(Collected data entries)
^^^^^^^^^^^^^^^^
/-- RESET. -/
def State.softReset (s : State) : State :=
  if s.isSet F.RST_RESULT_BUSY then s.rstResult 3 rsBusy
  else if s.halted || s.station == .safeHalt then s.commitAll.fullReset .software
  else s.rstResult 3 rsState

def execSettingsWrite (req : Requester) (len : Nat) (s : State) : Result := s.command req F.RST_CMD_OP (s.settingsWrite 1 len)
def execSettingsBlank (req : Requester) (s : State) : Result := s.command req F.RST_CMD_OP (s.settingsWrite 2 0)
def execResetCmd (req : Requester) (s : State) : Result := s.command req F.RST_CMD_OP s.softReset
def execSettingsWriteEnd (outcome : SettingsOutcome) (s : State) : Result := .next (s.settingsEnd outcome)

end Sys2Proof.Machine
end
^^^^^^^^^^^^^^^^
# REQUIRED ACTION
If a line in the data above holds the string "Requester", copy it.

# YOUR SOLUTION
def execSettingsWrite (req : Requester) (len : Nat) (s : State) : Result := s.command req F.RST_CMD_OP (s.settingsWrite 1 len)
def execSettingsBlank (req : Requester) (s : State) : Result := s.command req F.RST_CMD_OP (s.settingsWrite 2 0)
def execResetCmd (req : Requester) (s : State) : Result := s.command req F.RST_CMD_OP s.softReset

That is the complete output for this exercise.